Annotated tweet corpus in Arabizi, French and English – ELRA Catalogue

Last view: 2025-07-07

27 Last view: 2025-07-07

Annotated tweet corpus in Arabizi, French and English

View resource name in all available languages

Corpus de tweets annotés en arabizi, français et anglais

ISLRN: 482-848-308-105-6

ID:

ELRA-W0323

The annotated tweet corpus in Arabizi, French and English was built by ELDA on behalf of INSA Rouen Normandie (Normandie Université, LITIS team), in the framework of the SAPhIRS project (System for the Analysis of Information Propagation in Social Networks), funded by the DGE (Direction Générale des Entreprises, France) through the RAPID programme (2017-2020). This project aimed at studying the mechanisms of information and opinion propagation within social networks: identifying influential leaders, detecting channels for disseminating information and opinion. The purpose of the corpus constitution, completed in 2020, was to collect and annotate tweets in 3 languages (Arabizi, French and English) for 3 predefined themes (Hooliganism, Racism, Terrorism).
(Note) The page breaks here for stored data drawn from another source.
theorem witness_CyclePerformsTheHostCommandThenTheSample :
    ∃ (s : State) (p : Ports s.cfg.w) (rest : List (Input s.cfg.w)),
      ValidConfig s.cfg s.tt ∧ s.launched = true ∧ s.inputs = .ports p :: rest ∧ p.rst = false ∧
        p.cmdValid = true ∧ p.smpValid = true :=
  ⟨beforeReadCycle, readCycle, [], valid_bnd8, rfl, rfl, rfl, rfl, rfl⟩

theorem witness_PortsMapToEventCodes :
    (portsOf 8 (some 0b11#2) (some (0b100#3, 4))).sampleWord = some ⟨0b0011#4, none⟩ ∧
    (portsOf 8 (some 0b11#2) (some (0b100#3, 4))).hostWord = some ⟨0b1100#4, some 4#8⟩ ∧
    (st bnd8 .cw3 0).launched = true ∧ (portsOf 8 none (some (0b000#3, 0))).cmdValid = true ∧
    (portsOf 8 none (some (0b000#3, 0))).cmd = 0b000#3 := by decide

/-- The three shapes of a step: nothing presented, an event word, and port values. -/
theorem witness_DirOutIsAPulseOfOneCycle :
    seen (step { st bnd8 .cw3 0 with dirOut := 0b01#2 }) = some (.cw3, 0, 0b00#2, []) ∧
    seen (step { st bnd8 .cw3 0 with inputs := [.event ⟨0b0011#4, none⟩] }) =
      some (.start, 1, 0b01#2, [.direction .cw]) ∧
    seen (step beforeReadCycle) = some (.start, 1, 0b01#2, [.direction .cw, .value 0]) :=
  ⟨by decide, by decide, by decide⟩

theorem witness_ClockedRunIsAnEventRun :
    ∃ (s : State) (ps : List (Ports s.cfg.w)), ValidConfig s.cfg s.tt ∧ s.launched = true ∧
      (∀ p ∈ ps, p.rst = false) ∧ ps.length = 2 :=
  ⟨st bnd8 .cw3 0, [readCycle, portsOf 8 none (some (0b011#3, 0))], valid_bnd8, rfl, by decide, rfl⟩

theorem witness_StepKeepsConfigurationAndTable : ∃ t, step beforeReadCycle = .next t := ⟨_, rfl⟩

theorem witness_StepRefusesOnlyWhatTheSpecRefuses :
    step (st (cfgOf .wrap 8 5 4 1 false) .start 5) = .refused (.config .minGtMax) ∧
    step { beforeReadCycle with launched := false } = .refused .beforeReset ∧
    step { st bnd8 .cw3 0 with inputs := [.event ⟨0b1100#4, none⟩] } =
      .refused (.malformedEvent .missingOperand) := ⟨rfl, rfl, rfl⟩

theorem witness_EveryEventCompletesInOneStep : State.Ready beforeReadCycle ∧ State.Ready (st bnd8 .start 0) :=
  ⟨⟨valid_bnd8, rfl, by decide⟩, ⟨valid_bnd8, rfl, by decide⟩⟩

theorem witness_StepKeepsTheInvariant : State.Inv beforeReadCycle ∧ ∃ t, step beforeReadCycle = .next t :=
  ⟨⟨valid_bnd8, rfl, fun _ => by decide, by decide, fun _ => by decide⟩, ⟨_, rfl⟩⟩

theorem witness_ResetStateHasTheInvariant : ValidConfig wrapOne tableRef := valid_wrapOne

/-- Events that write no register, a SET at the end of its range, and a SAMPLE with each of the two outcomes. -/
theorem witness_ReadsReturnWhatTheLastWriteLeft :
    ValidConfig wrap8 tableRef ∧ noValueWrite [.sample p10, .read, .state] (st wrap8 .start 3) = true ∧
      WellFormed wrap8.w (.set (-128)) = true ∧ (ttRead tableRef .cw3 p11).getLsbD 4 = true ∧
      (ttRead tableRef .ccw3 p11).getLsbD 5 = true ∧ ReadsAs (st wrap8 .cw3 3) 3 ∧
      noStateWrite [.reset, .set 4, .nop] = true ∧
      noValueWrite [.sample p10, .sample p00] (State.resetOf wrap8 tableRef) = true :=
  ⟨valid_wrap8, by decide, by decide, by decide, by decide, ⟨rfl, rfl⟩, by decide, by decide⟩

/-- SET, and a SAMPLE with an outcome, write VALUE; a SAMPLE writes STATE. -/
theorem test_events_that_write :
    noValueWrite [.nop, .set 4] (st wrap8 .start 3) = false ∧ noValueWrite [.sample p11] (st wrap8 .cw3 3) = false ∧
      noStateWrite [.nop, .sample p11] = false := by decide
For the collection, a tool has been developed in Python (based on the “GetOldTweets3” library) which used information such as the language (EN/FR) and a keyword list as input. With this tool, a maximum of 10,000 tweets per (keyword, language) pair were collected for English and French. For Arabizi, a specific process was setup, consisting in creating a vocabulary list in Arabizi from a corpus of Arabizi SMS (for Moroccan and Tunisian) and Training and test data for Arabizi detection and transliteration (available from ELRA under reference ELRA-W0126, ISLRN ID: 986-364-744-303-9) by selecting the 1000 most frequent words, and downloading the tweets containing each word from this vocabulary and keyword list (places = Morocco, Tunisia, Algeria). The tweets that were kept had to contain at least 5 words in Arabizi.

For the annotation, a tool running on Django has been developed in order to provide the following annotations for each tweet in a given sequence:
• Theme: with 5 possible annotations (Hooliganism, Racism, Terrorism, Others, Incomprehensible)
• Topic: the annotator can add a new topic if it does not exist in the proposed list
• Opinion: 3 possible annotations (Negative, Neutral, Positive)
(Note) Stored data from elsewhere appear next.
theorem limbOrZero_lt (x : Value) (j : Int) : limbOrZero x j < 2 ^ 32 := by
  unfold limbOrZero
  split
  · exact (limb x _).isLt
  · decide

/-- Counted from the most significant limb, limb m is the top limb of the value moved up by m limbs. -/
theorem limbOrZero_natCast (x : Value) (m : Nat) : limbOrZero x m = x.toNat * 2 ^ (32 * m) / 2 ^ 224 % 2 ^ 32 := by
  by_cases h : m < 8
  · have hpow : (2 : Nat) ^ 224 = 2 ^ (224 - 32 * m) * 2 ^ (32 * m) := by rw [← Nat.pow_add]; congr 1; omega
    rw [limbOrZero_of_mem x (by omega), Int.toNat_natCast, hpow, Nat.mul_div_mul_right _ _ (Nat.two_pow_pos _)]
  · obtain ⟨d, rfl⟩ := Nat.exists_eq_add_of_le (Nat.not_lt.mp h)
    have hpow : (2 : Nat) ^ (32 * (8 + d)) = 2 ^ (32 * d) * 2 ^ 32 * 2 ^ 224 := by
      rw [← Nat.pow_add, ← Nat.pow_add]; congr 1; omega
    rw [limbOrZero_of_not_mem x (by omega), hpow, ← Nat.mul_assoc, Nat.mul_div_cancel _ (Nat.two_pow_pos _),
      ← Nat.mul_assoc, Nat.mul_mod_left]

/-- Counted from the least significant limb, limb 7 - p is the low limb of the value moved down by p limbs. -/
theorem limbOrZero_seven_sub (x : Value) (p : Nat) : limbOrZero x (7 - p) = x.toNat / 2 ^ (32 * p) % 2 ^ 32 := by
  by_cases h : p < 8
  · have hexp : 224 - 32 * (7 - (p : Int)).toNat = 32 * p := by omega
    rw [limbOrZero_of_mem x (by omega), hexp]
  · have hpow : (2 : Nat) ^ 256 ≤ 2 ^ (32 * p) := Nat.pow_le_pow_right (by decide) (by omega)
    rw [limbOrZero_of_not_mem x (by omega), Nat.div_eq_of_lt (lt_of_lt_of_le x.isLt hpow), Nat.zero_mod]

/-! ### Bits leaving one limb enter its neighbour -/

/-- The low limb of a number moved down by t bits: the low limb's upper bits, below the next limb's lower bits. -/
theorem low_limb_div_two_pow (z : Nat) {t u : Nat} (h : t + u = 32) :
    z / 2 ^ t % 2 ^ 32 = (z / 2 ^ 32 % 2 ^ 32 * 2 ^ u + z % 2 ^ 32 / 2 ^ t) % 2 ^ 32 := by
  have hpow : (2 : Nat) ^ 32 = 2 ^ t * 2 ^ u := by rw [← Nat.pow_add, h]
  have split : z / 2 ^ t = z / 2 ^ 32 * 2 ^ u + z % 2 ^ 32 / 2 ^ t := by
    conv_lhs => rw [← Nat.div_add_mod z (2 ^ 32)]
    nth_rw 1 [hpow]
    rw [Nat.mul_assoc, Nat.mul_add_div (Nat.two_pow_pos t), Nat.mul_comm]
  rw [split]
  exact Nat.ModEq.add_right _ ((Nat.mod_modEq _ _).symm.mul_right _)

/-- An upper part below 2^u and a multiple of 2^u below 2^32 do not overlap. -/
theorem div_add_mul_mod_lt {a : Nat} (b : Nat) {s u : Nat} (ha : a < 2 ^ 32) (h : s + u = 32) :
    a / 2 ^ s + b * 2 ^ u % 2 ^ 32 < 2 ^ 32 := by
  have hpow : (2 : Nat) ^ 32 = 2 ^ s * 2 ^ u := by rw [← Nat.pow_add, h]
  have upper : a / 2 ^ s < 2 ^ u := Nat.div_lt_of_lt_mul (hpow ▸ ha)
  have lower : (b % 2 ^ s + 1) * 2 ^ u ≤ 2 ^ s * 2 ^ u :=
    Nat.mul_le_mul_right _ (Nat.mod_lt _ (Nat.two_pow_pos s))
  rw [hpow, Nat.mul_mod_mul_right]
  rw [Nat.succ_mul] at lower
  omega

/-! ### The limb-level shifts (43_shift.md R705) -/

section LimbLevel

variable (x : Value) (q : Nat) {s : Nat} (k : Fin 8)

theorem limb_shiftLeftLimbs (h : s < 32) : (limb (shiftLeftLimbs x (32 * q + s)) k).toNat =
    (limbOrZero x (k.val + q) * 2 ^ s + limbOrZero x (k.val + q + 1) / 2 ^ (32 - s)) % 2 ^ 32 := by
  have hq : (32 * q + s) / 32 = q := by omega
  have hs : (32 * q + s) % 32 = s := by omega
  rw [shiftLeftLimbs, bind_pure_comp, List.map_eq_map, List.map_map, limb_ofLimbs_range, Function.comp_apply,
    BitVec.toNat_ofNat, hq, hs]

theorem limb_shiftRightLimbs (h : s < 32) : (limb (shiftRightLimbs x (32 * q + s)) k).toNat =
    (limbOrZero x ((k.val : Int) - q) / 2 ^ s + limbOrZero x ((k.val : Int) - q - 1) * 2 ^ (32 - s)) % 2 ^ 32 := by
  have hq : (32 * q + s) / 32 = q := by omega
  have hs : (32 * q + s) % 32 = s := by omega
  rw [shiftRightLimbs, limb_ofLimbs_range, BitVec.toNat_ofNat, hq, hs, Nat.add_mod_mod]

/-- A limb of the shifted value, as the low limb of a number moved down by 32 - s bits. -/
theorem limb_shiftLeft (h : s ≤ 32) : (limb (shiftLeft x (32 * q + s)) k).toNat =
    x.toNat * 2 ^ (32 * (k.val + q + 1)) / 2 ^ 224 / 2 ^ (32 - s) % 2 ^ 32 := by
  have hk := k.isLt
  have hmod : (2 : Nat) ^ 256 = 2 ^ (224 - 32 * k.val) * 2 ^ (32 * (k.val + 1)) := by rw [← Nat.pow_add]; congr 1; omega
  have hdvd : (2 : Nat) ^ 32 ∣ 2 ^ (32 * (k.val + 1)) := Nat.pow_dvd_pow 2 (by omega)
  have hexp : 2 ^ (32 * q + s) * (2 ^ (32 * k.val) * 2 ^ (32 - s)) = 2 ^ (32 * (k.val + q + 1)) := by
    rw [← Nat.pow_add, ← Nat.pow_add]; congr 1; omega
  have hdiv : 2 ^ (224 - 32 * k.val) * (2 ^ (32 * k.val) * 2 ^ (32 - s)) = 2 ^ 224 * 2 ^ (32 - s) := by
    rw [← Nat.mul_assoc, ← Nat.pow_add]; congr 2; omega
  have hpos : 0 < 2 ^ (32 * k.val) * 2 ^ (32 - s) := Nat.mul_pos (Nat.two_pow_pos _) (Nat.two_pow_pos _)
  rw [limb_toNat, shiftLeft_toNat, hmod, Nat.mod_mul_right_div_self, Nat.mod_mod_of_dvd _ hdvd,
    ← Nat.mul_div_mul_right _ _ hpos, Nat.mul_assoc, hexp, hdiv, Nat.div_div_eq_div_mul]

theorem limb_shiftRight : (limb (shiftRight x (32 * q + s)) k).toNat =
    x.toNat / 2 ^ (32 * (7 - k.val + q)) / 2 ^ s % 2 ^ 32 := by
  have hk := k.isLt
  rw [limb_toNat, shiftRight_toNat, Nat.div_div_eq_div_mul, Nat.div_div_eq_div_mul, ← Nat.pow_add, ← Nat.pow_add]
  congr 3
  omega

/-- The limb-level left shift is the left shift, for every amount. -/
theorem shiftLeftLimbs_eq (n : Nat) : shiftLeftLimbs x n = shiftLeft x n := by
  have hs : n % 32 < 32 := Nat.mod_lt n (by decide)
  have above (k : Fin 8) : x.toNat * 2 ^ (32 * (k.val + n / 32 + 1)) / 2 ^ 224 / 2 ^ 32 =
      x.toNat * 2 ^ (32 * (k.val + n / 32)) / 2 ^ 224 := by
    rw [Nat.mul_succ, Nat.pow_add, ← Nat.mul_assoc, Nat.div_right_comm, Nat.mul_div_cancel _ (by decide)]
  rw [← Nat.div_add_mod n 32]
  refine eq_of_forall_limb_toNat_eq fun k => ?_
  rw [limb_shiftLeftLimbs x _ k hs, limb_shiftLeft x _ k hs.le, low_limb_div_two_pow _ (Nat.sub_add_cancel hs.le), above,
    ← limbOrZero_natCast, ← limbOrZero_natCast]
  rfl

/-- The limb-level right shift is the right shift, for every amount. -/
theorem shiftRightLimbs_eq (n : Nat) : shiftRightLimbs x n = shiftRight x n := by
  have hs : n % 32 < 32 := Nat.mod_lt n (by decide)
  rw [← Nat.div_add_mod n 32]
  refine eq_of_forall_limb_toNat_eq fun k => ?_
  have hk := k.isLt
  have hlow : (k.val : Int) - (n / 32 : Nat) = 7 - (7 - k.val + n / 32 : Nat) := by omega
  have hnext : (k.val : Int) - (n / 32 : Nat) - 1 = 7 - (7 - k.val + n / 32 + 1 : Nat) := by omega
  rw [limb_shiftRightLimbs x _ k hs, limb_shiftRight x _ k, low_limb_div_two_pow _ (Nat.add_sub_cancel' hs.le), hnext, hlow,
    limbOrZero_seven_sub, limbOrZero_seven_sub, Nat.add_comm, Nat.mul_succ, Nat.pow_add, Nat.div_div_eq_div_mul]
In total, 17,103 sequences were annotated from 585,163 tweets (196,374 in English, 254,748 in French and 134,041 in Arabizi), including the themes “Others” and “Incomprehensible”. Among these sequences, 4,578 sequences having at least 20 tweets annotated with the 3 predefined themes (Hooliganism, Racism and Terrorism) were obtained, including 1,866 sequences with an opinion change. They are distributed as follows: 2,141 sequences in English (57,655 tweets), 1,942 sequences in French (48,854 tweets) and 495 sequences in Arabizi (21,216 tweets). A sub-corpus of 8,733 tweets (1,209 in English, 3,938 in French and 3,585 in Arabizi) annotated as “hateful”, according to topic/opinion annotations and by selecting tweets that contained insults, is also provided. The data are provided in CSV format.

Remark: this corpus includes only tweet IDs and corresponding annotations. Original tweets may be obtained by using the Twitter API.
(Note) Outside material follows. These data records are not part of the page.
-- ==== Sys2Proof/Syntax.lean ====
section
/-! DEFINITION. The commands of spec/opcode_table.json, one constructor of `Instr` per row, in the table's order,
with the operands the rules give each row, and the field values they are made of (Tables 12-1 to 12-6). -/
namespace Sys2Proof

/-- Kind of a hire (R1, Table 12-3). -/
inductive Kind | shared | exclusive
  deriving DecidableEq, Repr

/-- Hire state as a beacon carries it (Table 5-5, Table 12-3). -/
inductive HireState | free | hired | stopped | paying
  deriving DecidableEq, Repr

/-- Shift state (R149). -/
inductive ShiftState | offShift | onShift | closing
  deriving DecidableEq, Repr

/-- Charging state of a SWITCHED band (R27, R36). -/
inductive Charging | time | dist
  deriving DecidableEq, Repr

/-- Outcome of a closed hire (R21). -/
inductive HireOutcome | settled | unpaid | cancelled
  deriving DecidableEq, Repr

/-- Reasons of a REFUSED reply (Table 12-3). -/
inductive Reason
  | wrongState | offShift | closing | noCapacity | partyRange | vehicleEngaged | claimLost | tariffMismatch
  | noTariff | clockUnset | extrasFull | extraLimit | amountRange | cancelTooLate | resumeTooLate
  | paymentActive | cardUnavailable | cardBlocked | privacy | linkSilent
  deriving DecidableEq, Repr

/-- Result of a command: DONE, or REFUSED with a reason (R6). -/
inductive Reply | done | refused (r : Reason)
  deriving DecidableEq, Repr

/-- Where a command comes from: station 0's keys, or a COMMAND frame with its sender and target (R1, R5). -/
inductive Source | localKey | frame (sender target : Addr)
  deriving DecidableEq, Repr

/-- Reason of a SHIFT_REFUSE (R160). -/
inductive RefuseReason | number | busy
  deriving DecidableEq, Repr

/-- Status of the card module (Table 8-1). -/
inductive CardStatus | ready | cardWait | processing | outOfService
  deriving DecidableEq, Repr

/-- Outcome word of a RESULT (Table 12-6). -/
inductive CardOutcome | approved | partApproved | declined | cancelled | cardError | refused
  deriving DecidableEq, Repr

/-- The commands of Table 12-2, as station 0 forms them. -/
inductive Cmd
  | hire (kind : Kind) (party : Nat)
  | stop | resume | cancel
  | extra (code amount : Nat)
  | extraRemove | unpaid
  | payCash (tendered : Nat)
  | payAccount (digits number : Nat)
  | payCard | cardCancel
  | connect | disconnect | listen | listenEnd
  deriving DecidableEq, Repr

/-- The fields of a beacon (Table 5-5). `role` is the role word of Table 12-1: the seconds value from station 0,
due, sharing level and charging state from a seat. -/
structure Beacon where
  shiftNo    : Nat
  shiftState : ShiftState
  hireState  : HireState
  kind       : Kind
  capacity   : Nat
  privacy    : Bool
  clockSet   : Bool
  pulseFault : Bool
  tariffNo   : Nat
  edition    : Nat
  role       : BitVec 32
  deriving DecidableEq, Repr

/-- The four parts of a summary (Table 9-5, Table 12-4). A distance is `none` when it is carried as unknown. -/
inductive SummaryPart
  | part0 (shiftNo settled cancelled unpaid warmStarts : Nat) (lost pulseFault conflict : Bool)
      (reversals metered : Nat)
  | part1 (totalDistance : Option Nat) (extras tips : Nat)
  | part2 (paidDistance : Option Nat) (cash card : Nat)
  | part3 (hiredSeconds account unpaidTotal : Nat)
  deriving DecidableEq, Repr

/-- Why a frame ended without completing (R75). -/
inductive Truncation | recessive | stopBit | badLength
  deriving DecidableEq, Repr

/-- The keys of the driver's key matrix that Table 10-1 names. -/
inductive Key
  | digit (d : Fin 10)
  | select | hireS | hireX | stop | resume | cancel | unpaid | extra | card | pay | cash | account | print
  | talk | announce | close | function | enter | clear
  deriving DecidableEq, Repr

/-- The straps as read at a start (R197, Table 11-4): the capacity pins read 0 to 7. -/
structure StrapPins where
  addr     : Addr
  capacity : Fin 8
  buttons  : Bool
  card     : Bool
  deriving DecidableEq, Repr

/-- The two causes that stop a station (R189, R191). -/
inductive StopCause | fail | pin
  deriving DecidableEq, Repr

/-- How far the steps of a start get (R193 to R195): to the first slot, or cut by a stop before the retained
domain is touched, or cut by a stop during the initialisation or restoration of the domain, whose hold lasts or,
with `short`, does not last (R189). -/
inductive StartEnd | complete | cutEarly (c : StopCause) | cutInDomain (c : StopCause) (short : Bool)
  deriving DecidableEq, Repr

/-- The commands: one constructor per row of spec/opcode_table.json. -/
inductive Instr
  | hire (src : Source) (seq : Nat) (kind : Kind) (party : Nat)
  | stop (src : Source) (seq : Nat)
  | resume (src : Source) (seq : Nat)
  | cancel (src : Source) (seq : Nat)
  | extra (src : Source) (seq code amount : Nat)
  | extraRemove (src : Source) (seq : Nat)
  | unpaid (src : Source) (seq : Nat)
  | payCash (src : Source) (seq tendered : Nat)
  | payAccount (src : Source) (seq digits number : Nat)
  | payCard (src : Source) (seq : Nat)
  | cardCancel (src : Source) (seq : Nat)
  | connect (src : Source) (seq : Nat)
  | disconnect (src : Source) (seq : Nat)
  | listen (src : Source) (seq : Nat)
  | listenEnd (src : Source) (seq : Nat)
  | claimReceived (sender : Addr) (kind : Kind) (party seq : Nat)
  | objectReceived (sender target : Addr)
  | replyReceived (sender target : Addr) (seq : Nat) (result : Reply)
  | hireStartReceived (sender : Addr) (hireNo : Nat) (kind : Kind)
  | hireStopReceived (sender : Addr) (hireNo due : Nat)
  | hireClosedReceived (sender : Addr) (hireNo : Nat) (outcome : HireOutcome)
  | callEvent (sender : Addr)
  | callWithdrawEvent (sender : Addr)
  | speakerHeldEvent (sender : Addr)
  | speakerFreeEvent (sender : Addr)
  | privacyOnEvent (sender : Addr)
  | privacyOffEvent (sender : Addr)
  | beaconReceived (sender : Addr) (content : Beacon)
  | distressFrame (sender : Addr) (setTime shiftNo : Nat)
  | shiftOpen (sender : Addr) (rejoin : Bool) (shiftNo driver : Nat)
  | shiftCall (sender : Addr) (shiftNo : Nat)
  | shiftSummary (sender : Addr) (part : SummaryPart)
  | lateSummaryPart (sender : Addr) (part : SummaryPart)
  | shiftRefuse (sender : Addr) (reason : RefuseReason) (shiftNo : Nat)
  | shiftDone (sender : Addr) (forced : Bool) (shiftNo : Nat) (addrs : List Addr)
  | shiftAbandon (sender : Addr) (shiftNo : Nat)
  | recordQuery (sender : Addr) (hireNo : Nat) (target : Addr) (first : Nat)
  | recordPart (sender : Addr) (k m hireNo : Nat) (data : List Byte)
  | frameDropped (chars : List Byte)
  | truncatedFrame (cause : Truncation)
  | addressClash
  | lineIdle
  | arbitrationLost
  | transmitAbort
  | fairnessPauseEnd
  | frameSent
  | slotEnd
  | pulseFaultRaised
  | pulseFaultCleared
  | faultSecond
  | odometerPulse
  | claimWindowEnd
  | lateClose
  | resumeTimerExpiry
  | replyLimitExpiry (target : Addr)
  | deferredCommandOffer (target : Addr)
  | peerAgeExpiry (addr : Addr)
  | beaconPeriod
  | signRepeatPeriod
  | signReply (b0 b1 b2 : Byte)
  | signReplyTimeout
  | signSilent
  | lampTestEnd
  | distressInputActive
  | distressInputInactive
  | distressHoldExpiry
  | startInhibitEnd
  | distressPeriod
  | callShortPress
  | callLongPress
  | callTimerExpiry
  | queueEntryExpiry (addr : Addr)
  | talkKey
  | talkTimerExpiry
  | endTalkTimerExpiry
  | announcePress
  | announceRelease
  | announceTimerExpiry
  | startupCallWithdraw
  | promptRelease
  | passengerUp
  | passengerDown
  | passengerOk
  | tipTimerExpiry
  | cardPaySend
  | cardCancelSend
  | pollTick
  | cardRequestSent
  | cardResponseExpiry
  | moduleAbsent
  | transactionInDoubt
  | overallTimerExpiry
  | status (txn : Nat) (st : CardStatus)
  | result (txn : Nat) (outcome : CardOutcome) (approved scheme lastFour : Nat) (auth : List Nat)
  | notFound (txn : Nat)
  | reversed (txn : Nat)
  | cardFrameDiscarded (bytes : List Byte)
  | cardFrameTruncated (late : Option Byte)
  | select (d : Fin 10)
  | keyPress (key : Key)
  | clear
  | keySequenceTimeout
  | commandSequence (cmd : Cmd)
  | closeKey
  | shiftOpenKeyed (driver : Nat)
  | clockSetting (year month day hour minute : Nat)
  | lampTest
  | servicePage
  | lastReport
  | forcedClose
  | distressClear (d0 d1 d2 d3 : Fin 10)
  | print (hireNo : Nat)
  | collectTimeExpiry
  | seatClosingLimitExpiry
  | printJobActive
  | printBuild
  | partLimitExpiry
  | printLineFlush
  | printerReady
  | paperOut
  | paperReturn
  | outcomeDisplayExpiry
  | volumeDisplayExpiry
  | supplyLow
  | supplyNormal
  | supplyFail (cut : Bool)
  | resetAsserted
  | backupLoss
  | start (pins : StrapPins) (image : Option (List Byte)) (reach : StartEnd)
  | clockSecond
  | callPressed
  | supplyLevelChange (mv : Nat)
  | resetReleased
  deriving DecidableEq, Repr

end Sys2Proof
end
View resource description in French

Le Corpus de tweets annotés en arabizi, français et anglais a été produit par ELDA pour le compte de l’INSA Rouen Normandie (Normandie Université, équipe LITIS), dans le cadre du projet SAPhIRS (Système pour l'Analyse de la Propagation d'Information dans les Réseaux Sociaux), financé par la DGE (Direction Générale des Entreprises, France) via le programme RAPID (2017-2020). Le projet visait à étudier les mécanismes de propagation d’information et d’opinion au sein des réseaux sociaux: repérer des leaders d’influence, détecter des canaux de diffusion d’information et d’opinion. L’objectif de la constitution de ce corpus, finalisé en 2020, était de collecter et annoter des tweets en 3 langues (arabizi, français et anglais) sur 3 thèmes prédéfinis (hooliganisme, racism et terrorisme).

Pour la collecte, un outil a été développé sous Python (basé sur la librairie “GetOldTweets3”), en utilisant des informations telles que la langue (anglais/français) et une liste de mots-clés en entrée. Grâce à cet outil, un maximum de 10000 tweets par couple (mot-clé, langue) a pu être collecté pour l’anglais et le français. Pour l’arabizi, un processus spécifique a été établi, consistant en la creation d’une liste de vocabulaire en arabizi à partir d’un corpus de SMS en arabizi (pour le marocain et le tunisien), ainsi que les Données de test et d’entraînement pour la détection et la translittération de l’arabizi (disponible via ELRA sous la référence ELRA-W0126, ISLRN ID: 986-364-744-303-9), en sélectionnant les 1000 mots les plus fréquents, et en téléchargeant les tweets contenant chaque mot de ces listes de vocabulaires et de mots-clés (lieux = Maroc, Tunisie, Algérie). Les tweets qui ont été conservés devaient contenir au moins 5 mots en arabizi.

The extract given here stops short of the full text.